Change in Regulatory Environment
Since the start of this demonstration project, the Medicaid laws and regulations have changed, enhancing Medicaid reimbursement for telehealth and removing unnecessary regulatory barriers which discouraged the use of telehealth.  The number of professions providing reimbursement to telehealth professionals has been expanded to include Psychiatric and Mental Health Advanced Practice Nurses, psychologists, social workers  and mental health professionals and clinicians.  The telehealth originating sites have been expanded to include any Medicaid eligible facility which has been interpreted as including schools. This interpretation would also make schools eligible for a $25 Medicaid telehealth origination fee.  The new laws also included a provision that a licensed health care professional is not required to be physically present in the same room with the patient during telepsychiatry consultation.  In the past, this regulation made telepsychiatry consultations financially burdensome, requiring reimbursement for the provider, as well as a person at the originating site who was required to be present during the entire consultation. 

Next Steps
In April, PCI convened a meeting of Rush, Erie, UI/Mile Square, EverThrive-IL, CDPH and Dr. Ken Fox, Chief Health Officer of CPS.  The meeting was held to report on the demo project and to seek CPS support on next steps in expanding telebehavioral health to other school-based health clinics and to schools without clinics. A slide presentation from this meeting is attachment D. Dr. Ken Fox, Chief Health Officer at CPS, agreed to convene a meeting of all of the school-based health centers to discuss telebehavioral health services. Dr. Fox would like the meeting to include presentations by Rush and Erie on their experience in telebehavioral health services. He also suggested that we might include presentations from other states on the models they developed for telebehavioral health in schools without clinics.

Future Funding
Various possibilities exist on future funders for launching telebehavioral health in more schools.  The Healthcare Advisory Committee of Forefront is interested in a presentation on this effort.  We currently have a proposal pending with the Michael Reese Health Trust for a planning grant to develop a readiness tool for SBHC’s to launch a telebehavioral health program.  We also filed a Letter of Inquiry with the Blue Cross Blue Shield Illinois Foundation for a proposal that would fund the launch of the program in ten schools with clinics.
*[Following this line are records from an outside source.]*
-- ==== Sys2Proof/Laws/State.lean ====
section
/-! SUPPORT. Every field after every named update of the state, each by computation; no proof needs to unfold an update. -/

namespace Sys2Proof.Machine

variable (s : State)

@[simp] theorem complete_params : (complete s).params = s.params := rfl
@[simp] theorem complete_program : (complete s).program = s.program := rfl
@[simp] theorem complete_modef : (complete s).modef = s.modef := rfl
@[simp] theorem complete_u2xf : (complete s).u2xf = s.u2xf := rfl
@[simp] theorem complete_ext : (complete s).ext = s.ext := rfl
@[simp] theorem complete_configured : (complete s).configured = s.configured := rfl
@[simp] theorem complete_divSet : (complete s).divSet = s.divSet := rfl
@[simp] theorem complete_txc : (complete s).txc = s.txc := rfl
@[simp] theorem complete_dor : (complete s).dor = s.dor := rfl
@[simp] theorem complete_u2x : (complete s).u2x = s.u2x := rfl
@[simp] theorem complete_rxen : (complete s).rxen = s.rxen := rfl
@[simp] theorem complete_txen : (complete s).txen = s.txen := rfl
@[simp] theorem complete_fsz2 : (complete s).fsz2 = s.fsz2 := rfl
@[simp] theorem complete_txb8 : (complete s).txb8 = s.txb8 := rfl
@[simp] theorem complete_mode : (complete s).mode = s.mode := rfl
@[simp] theorem complete_par : (complete s).par = s.par := rfl
@[simp] theorem complete_stop : (complete s).stop = s.stop := rfl
@[simp] theorem complete_fsz10 : (complete s).fsz10 = s.fsz10 := rfl
@[simp] theorem complete_baudh : (complete s).baudh = s.baudh := rfl
@[simp] theorem complete_baudl : (complete s).baudl = s.baudl := rfl
@[simp] theorem complete_divActive : (complete s).divActive = s.divActive := rfl
@[simp] theorem complete_txbuf : (complete s).txbuf = s.txbuf := rfl
@[simp] theorem complete_tsr : (complete s).tsr = s.tsr := rfl
@[simp] theorem complete_rxfifo : (complete s).rxfifo = s.rxfifo := rfl
@[simp] theorem complete_ci : (complete s).ci = s.ci + 1 := rfl
@[simp] theorem complete_seq : (complete s).seq = .idle := rfl
@[simp] theorem complete_res : (complete s).res = s.res := rfl
@[simp] theorem complete_fcode : (complete s).fcode = s.fcode := rfl
@[simp] theorem complete_fsub : (complete s).fsub = s.fsub := rfl
@[simp] theorem complete_fcmd : (complete s).fcmd = s.fcmd := rfl
@[simp] theorem complete_mem : (complete s).mem = s.mem := rfl
@[simp] theorem complete_txwire : (complete s).txwire = s.txwire := rfl
@[simp] theorem complete_lbptr : (complete s).lbptr = s.lbptr := rfl
@[simp] theorem complete_pending : (complete s).pending = s.pending := rfl
@[simp] theorem complete_lineChar : (complete s).lineChar = s.lineChar := rfl
@[simp] theorem complete_agenda : (complete s).agenda = s.agenda := rfl
@[simp] theorem complete_draws : (complete s).draws = s.draws := rfl

@[simp] theorem setSeq_params (q : Seq) : (setSeq q s).params = s.params := rfl
@[simp] theorem setSeq_program (q : Seq) : (setSeq q s).program = s.program := rfl
@[simp] theorem setSeq_modef (q : Seq) : (setSeq q s).modef = s.modef := rfl
@[simp] theorem setSeq_u2xf (q : Seq) : (setSeq q s).u2xf = s.u2xf := rfl
@[simp] theorem setSeq_ext (q : Seq) : (setSeq q s).ext = s.ext := rfl
@[simp] theorem setSeq_configured (q : Seq) : (setSeq q s).configured = s.configured := rfl
@[simp] theorem setSeq_divSet (q : Seq) : (setSeq q s).divSet = s.divSet := rfl
@[simp] theorem setSeq_txc (q : Seq) : (setSeq q s).txc = s.txc := rfl
@[simp] theorem setSeq_dor (q : Seq) : (setSeq q s).dor = s.dor := rfl
@[simp] theorem setSeq_u2x (q : Seq) : (setSeq q s).u2x = s.u2x := rfl
@[simp] theorem setSeq_rxen (q : Seq) : (setSeq q s).rxen = s.rxen := rfl
@[simp] theorem setSeq_txen (q : Seq) : (setSeq q s).txen = s.txen := rfl
@[simp] theorem setSeq_fsz2 (q : Seq) : (setSeq q s).fsz2 = s.fsz2 := rfl
@[simp] theorem setSeq_txb8 (q : Seq) : (setSeq q s).txb8 = s.txb8 := rfl
@[simp] theorem setSeq_mode (q : Seq) : (setSeq q s).mode = s.mode := rfl
@[simp] theorem setSeq_par (q : Seq) : (setSeq q s).par = s.par := rfl
@[simp] theorem setSeq_stop (q : Seq) : (setSeq q s).stop = s.stop := rfl
@[simp] theorem setSeq_fsz10 (q : Seq) : (setSeq q s).fsz10 = s.fsz10 := rfl
@[simp] theorem setSeq_baudh (q : Seq) : (setSeq q s).baudh = s.baudh := rfl
@[simp] theorem setSeq_baudl (q : Seq) : (setSeq q s).baudl = s.baudl := rfl
@[simp] theorem setSeq_divActive (q : Seq) : (setSeq q s).divActive = s.divActive := rfl
@[simp] theorem setSeq_txbuf (q : Seq) : (setSeq q s).txbuf = s.txbuf := rfl
@[simp] theorem setSeq_tsr (q : Seq) : (setSeq q s).tsr = s.tsr := rfl
@[simp] theorem setSeq_rxfifo (q : Seq) : (setSeq q s).rxfifo = s.rxfifo := rfl
@[simp] theorem setSeq_ci (q : Seq) : (setSeq q s).ci = s.ci := rfl
@[simp] theorem setSeq_seq (q : Seq) : (setSeq q s).seq = q := rfl
@[simp] theorem setSeq_res (q : Seq) : (setSeq q s).res = s.res := rfl
@[simp] theorem setSeq_fcode (q : Seq) : (setSeq q s).fcode = s.fcode := rfl
@[simp] theorem setSeq_fsub (q : Seq) : (setSeq q s).fsub = s.fsub := rfl
@[simp] theorem setSeq_fcmd (q : Seq) : (setSeq q s).fcmd = s.fcmd := rfl
@[simp] theorem setSeq_mem (q : Seq) : (setSeq q s).mem = s.mem := rfl
@[simp] theorem setSeq_txwire (q : Seq) : (setSeq q s).txwire = s.txwire := rfl
@[simp] theorem setSeq_lbptr (q : Seq) : (setSeq q s).lbptr = s.lbptr := rfl
@[simp] theorem setSeq_pending (q : Seq) : (setSeq q s).pending = s.pending := rfl
@[simp] theorem setSeq_lineChar (q : Seq) : (setSeq q s).lineChar = s.lineChar := rfl
@[simp] theorem setSeq_agenda (q : Seq) : (setSeq q s).agenda = s.agenda := rfl
@[simp] theorem setSeq_draws (q : Seq) : (setSeq q s).draws = s.draws := rfl
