-- ==== Sys2Proof/Tests/Slice0.lean ====
section
/-! SUPPORT. Tests whose expected values come from the spec's encodings and vectors (spec/30_encoding.md R57 to R68,
spec/95_test_vectors.md), and for every statement with hypotheses one witness that meets them. -/

namespace Sys2Proof.Tests

open Sys2Proof.Machine

/-! ## Helper states -/

/-- The next state of an outcome. -/
def nextOf : Out → Option State
  | .next t => some t
  | .fault _ => none
  | .refused _ => none

/-- Launch with the program `ws`, the sequencer's turn next. -/
def atReset (ws : List CmdWord) : State := { State.launch Params.examples ws [] with agenda := [.sequencer] }

/-- 8N1 configured, divisor set, both paths on, the sequencer's turn next. -/
def ready (ws : List CmdWord) : State :=
  { atReset ws with configured := true, divSet := true, rxen := true, txen := true }

/-- `ready` in a sequencer state. -/
def within (q : Seq) (ws : List CmdWord) : State := { ready ws with seq := q }

/-- A received character without errors. -/
def good (v : Char9) : RxEntry := { data := v, fe := false, pe := false }

/-- The fault a step records: SEQ, code, subcode, command index. -/
def faultOf (o : Out) : Option (Seq × Byte × Byte × Nat) := (nextOf o).map fun t => (t.seq, t.fcode, t.fsub, t.fcmd)

/-- An event is next in `s`. -/
def before (e : Event) (s : State) : State := { s with agenda := [e] }

/-! ## Which commands are well-formed: an ill-formed command for each check -/

theorem test_fbits_too_wide : (Instr.init false false 16 0 1).wellFormed = false := by decide
theorem test_stopb_too_wide : (Instr.init false false 8 0 16).wellFormed = false := by decide
theorem test_bps_too_wide : (Instr.setbaud 268435456).wellFormed = false := by decide
theorem test_pseudo_fbits_too_wide : (Pseudo.openLine false false 16 0 1 9600).wellFormed = false := by decide
theorem test_pseudo_stopb_too_wide : (Pseudo.openLine false false 8 0 16 9600).wellFormed = false := by decide
theorem test_pseudo_bps_too_wide : (Pseudo.openLine false false 8 0 1 268435456).wellFormed = false := by decide
theorem test_rebaud_too_wide : (Pseudo.rebaud 268435456).wellFormed = false := by decide

/-! ## Decoding: words written out field by field from R57 to R60 -/

/-- OP 0001, RSV sixteen zeros, MODE 1, SPEED 0, FBITS 0111, PARITY 11, STOPB 0010 (R57). -/
theorem test_decode_init :
    decode 0b0001_0000000000000000_1_0_0111_11_0010#32 = .ok (.init true false 7 3 2) := by decide

/-- OP 0001, MODE 0, SPEED 1, FBITS 1001, PARITY 10, STOPB 0001 (R57). -/
theorem test_decode_init_speed :
    decode 0b0001_0000000000000000_0_1_1001_10_0001#32 = .ok (.init false true 9 2 1) := by decide

/-- OP 0010, BPS 38400 in 28 bits (R58). -/
theorem test_decode_setbaud : decode 0b0010_0000000000001001011000000000#32 = .ok (.setbaud 38400) := by decide

/-- OP 0011, RSV zero (R60). -/
theorem test_decode_enable : decode 0b0011_0000000000000000000000000000#32 = .ok .enable := by decide

/-- OP 0100, RSV zero, IMM16 0x0145 (R59). -/
theorem test_decode_txbyte : decode 0b0100_000000000000_0000000101000101#32 = .ok (.txbyte 0x145) := by decide

/-- OP 0101, RSV zero, IMM16 0x0100 (R59). -/
theorem test_decode_txline : decode 0b0101_000000000000_0000000100000000#32 = .ok (.txline 0x100) := by decide

/-- OP 0110, RSV zero (R60). -/
theorem test_decode_rxbyte : decode 0b0110_0000000000000000000000000000#32 = .ok .rxbyte := by decide

/-- OP 0111, RSV zero (R60). -/
theorem test_decode_rxline : decode 0b0111_0000000000000000000000000000#32 = .ok .rxline := by decide

/-- The working of R68: `INIT sync, normal, 7, odd, 2` sums to 0x100009F2. -/
theorem test_encode_working : encode (.init true false 7 3 2) = 0x100009F2#32 := by decide

/-- The mask and match columns of R62 hold for the spec's INIT example. -/
theorem test_mask_match :
    0x100009F2#32 &&& maskOf (.init true false 7 3 2) = matchOf (.init true false 7 3 2) := by decide

/-- The table's numbering of bits is the word's own. -/
theorem test_table_word : decodeTableWord 32 0x40000145 = some (.txbyte 0x145) := by decide

/-- A word placed at reset runs in the next step: ENABLE before SETBAUD records fault 3, 3 at command 0
(spec/95_test_vectors.md 2.9). -/
theorem test_placed_word_runs :
    faultOf (step (State.reset.withFetchWord 32 0x30000000)) = some (.faulted, 3, 3, 0) := by decide

/-- OPEN, REBAUD and ECHOLINE (R67), assembled: the words of spec/95_test_vectors.md P1. -/
theorem test_assemble_program :
    assemble 0x0100 ["OPEN async, normal, 8, none, 1, 38400 ; start".toList, "ECHOLINE".toList] =
      some [0x10000201, 0x20009600, 0x30000000, 0x70000000, 0x50000100] := by decide

/-- R66's operand spellings: an alias, a character literal, a hexadecimal number. -/
theorem test_assemble_spellings :
    assemble 0x0100 ["transmitByte 'A'".toList, "TXBYTE 0x145".toList, "init sync,double,9,3,0".toList] =
      some [0x40000041, 0x40000145, 0x10000E70] := by decide

/-! ## One step of each command (spec/95_test_vectors.md) -/

/-- The last access of 0x10000661 (2.2): CTRLC 0x26, FSZ2 1, U2X 1, EXT 1, completion. -/
theorem test_init_double_nine :
    (nextOf (exec (.init false true 9 2 1)
      { allAccesses [.mode false, .u2x true, .fsz2 true, .fsz10 3, .ext true, .par 2] (atReset []) with pending := [.stop false] })).map
        (fun t => (ctrlcByte t, t.fsz2, t.u2x, t.ext, t.configured, t.ci)) =
      some (0x26, true, true, true, true, 1) := by decide

/-- `STRICT_CONFIG` = true, fbits 0, par 1, stopb 1: the width check comes first (2.2). -/
theorem test_init_strict_width_first :
    faultOf (exec (.init false false 0 1 1)
      { atReset [] with params := { Params.examples with strictConfig := true } }) = some (.faulted, 6, 1, 0) := by decide

/-- 16 MHz, Synchronous, 9600 (2.3): 832, so BAUDH 0x03 and BAUDL 0x40 are left to write; only TXEN is off, and the divisor as
it was (R46). -/
theorem test_setbaud_sync :
    (nextOf (exec (.setbaud 9600)
      { ready [] with modef := true, params := { Params.examples with fClk := 16000000 } })).map
        (fun t => (t.pending, t.divActive, t.txen, t.rxen, t.ci)) =
      some ([.rxen false, .baudh 0x03, .baudl 0x40], 0, false, true, 0) := by decide

/-- 12 MHz, normal, 11 bit/s (2.3): the divisor does not fit. -/
theorem test_setbaud_too_slow : faultOf (exec (.setbaud 11) (ready [])) = some (.faulted, 5, 2, 0) := by decide
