-- ==== Sys2Proof/Machine/Operands.lean ====
section
/-! DEFINITION. Operand assembly (spec/30_encoding.md R87): how channel, catalog row, timing entry, colours and colour count
become the bytes of the frames: the LIGHT header, body and footer (spec/40_default_path.md R101 to R108), the Wings ramp, palette
groups and template (spec/42_wings_path.md R171 to R175). -/

namespace Sys2Proof.Machine

/-- `STATICB`, keyed by channel, decimal (R6, R106; decision D22). -/
def staticB : Channel → Byte
  | .external => 40
  | .ring     => 8
  | .logo     => 1
  | .sync     => 40

/-- The colours on the wire, in the caller's order (R75, R87 (iv)). -/
def colourBytes (cols : List Colour) : List Byte := cols.flatMap grb

/-- LIGHT bytes 0..6 (R101). -/
def lightHeader (ch : Channel) (m : CatalogRow) (t0 t1 : Byte) : List Byte :=
  [0x2A, 0x04, cidByte ch, cidByte ch, m.opcode, t0, t1]

/-- LIGHT bytes 7..54: the colours, then `3 * (16 - n)` zeros (R102). -/
def lightBody (n : Nat) (cols : List Colour) : List Byte := colourBytes cols ++ zeros (3 * (16 - n))

/-- The base of the direction byte, by family (R104). -/
def dirBase : Family → Nat
  | .marquee => 4
  | .starryNight | .movingAlternating => 1
  | _ => 0

/-- `dir`, the direction/category byte (R104). -/
def dirByte (e : Effect) : Byte := BitVec.ofNat 8 (dirBase e.info.family + if e.info.bwd then 2 else 0)

/-- `mode`, the mode-related byte, by family (R105). -/
def modeByte (e : Effect) : Byte :=
  match e.info.family with
  | .fading | .pulse | .breathing => 8
  | .taiChi | .waterCooler => 5
  | .loading => 4
  | _ => 0

/-- `count`, the color-count byte: `n`, forced to 1 for WaterCooler (R107). -/
def countByte (e : Effect) (n : Nat) : Byte := if e.info.family = .waterCooler then 1 else BitVec.ofNat 8 n

/-- `size`, the LED-size byte: the variant when the catalog opcode is 0x03 or 0x05, else 3 (R108). -/
def sizeByte (m : CatalogRow) : Byte := if isLengthOpcode m.opcode then m.variant else 3

/-- The footer byte of a name (R103 to R108). -/
def footerByte (ch : Channel) (e : Effect) (m : CatalogRow) (n : Nat) : FooterField → Byte
  | .dir    => dirByte e
  | .mode   => modeByte e
  | .static => staticB ch
  | .count  => countByte e n
  | .size   => sizeByte m

/-- LIGHT bytes 55..59, in the configured order (R77, R103; decision D4). -/
def footer (c : RawCfg) (ch : Channel) (e : Effect) (m : CatalogRow) (n : Nat) : List Byte :=
  c.footerOrder.map (footerByte ch e m n)

/-- `c2 = c1` scaled by 1/2.5 per channel, truncated: `(2*x) // 5` (R171; decision D9). -/
def scaleTwoFifths (x : Byte) : Byte := BitVec.ofNat 8 (2 * x.toNat / 5)

/-- `c3 = c2` scaled by 1/4 per channel, truncated: `x // 4` (R171; decision D9). -/
def scaleQuarter (x : Byte) : Byte := BitVec.ofNat 8 (x.toNat / 4)

/-- A colour with each channel scaled independently and the same way (R171). -/
def Colour.scale (f : Byte → Byte) (c : Colour) : Colour := ⟨f c.r, f c.g, f c.b⟩

/-- Palette group `j` of the colour `c1`: `c1`, `c2`, `c3` repeated twice, and eight zeros (R172). -/
def paletteGroup (c1 : Colour) (j : Nat) : List Byte :=
  let c2 := Colour.scale scaleTwoFifths c1
  let c3 := Colour.scale scaleQuarter c2
  match j with
  | 0 => grb c1 ++ grb c1
  | 1 => grb c2 ++ grb c2
  | 2 => grb c3 ++ grb c3
  | _ => zeros 8

/-- The modulation byte of zone `i` (R175). -/
def zoneMod (i : Nat) : Byte := if i = 3 ∨ i = 7 then 5 else 1

/-- The direction byte pair of zone `i` (R175). -/
def zoneDir (i : Nat) : Byte × Byte := if i < 4 then (0x04, 0x84) else (0x84, 0x04)

/-- The template `wt`: `WT_CONST` with its five bytes replaced (R174; decision D10). -/
def wt (c : RawCfg) (t0 t1 mod d0 d1 : Byte) : List Byte :=
  ((((c.wtConst.set c.wtTlo t0).set c.wtThi t1).set c.wtMod mod).set c.wtD0 d0).set c.wtD1 d1

end Sys2Proof.Machine
end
There is a possibility for federal and state funding for the lunch of these programs.  Various programs exist for helping children of opioid users and for early identification of children “at-risk” for violence and behavioral health issues.  We are currently reaching out to the behavioral health provider community, hospitals, FQHC’s and  state agencies that administer these programs to find opportunity for funding of telebehavioral health programs in schools.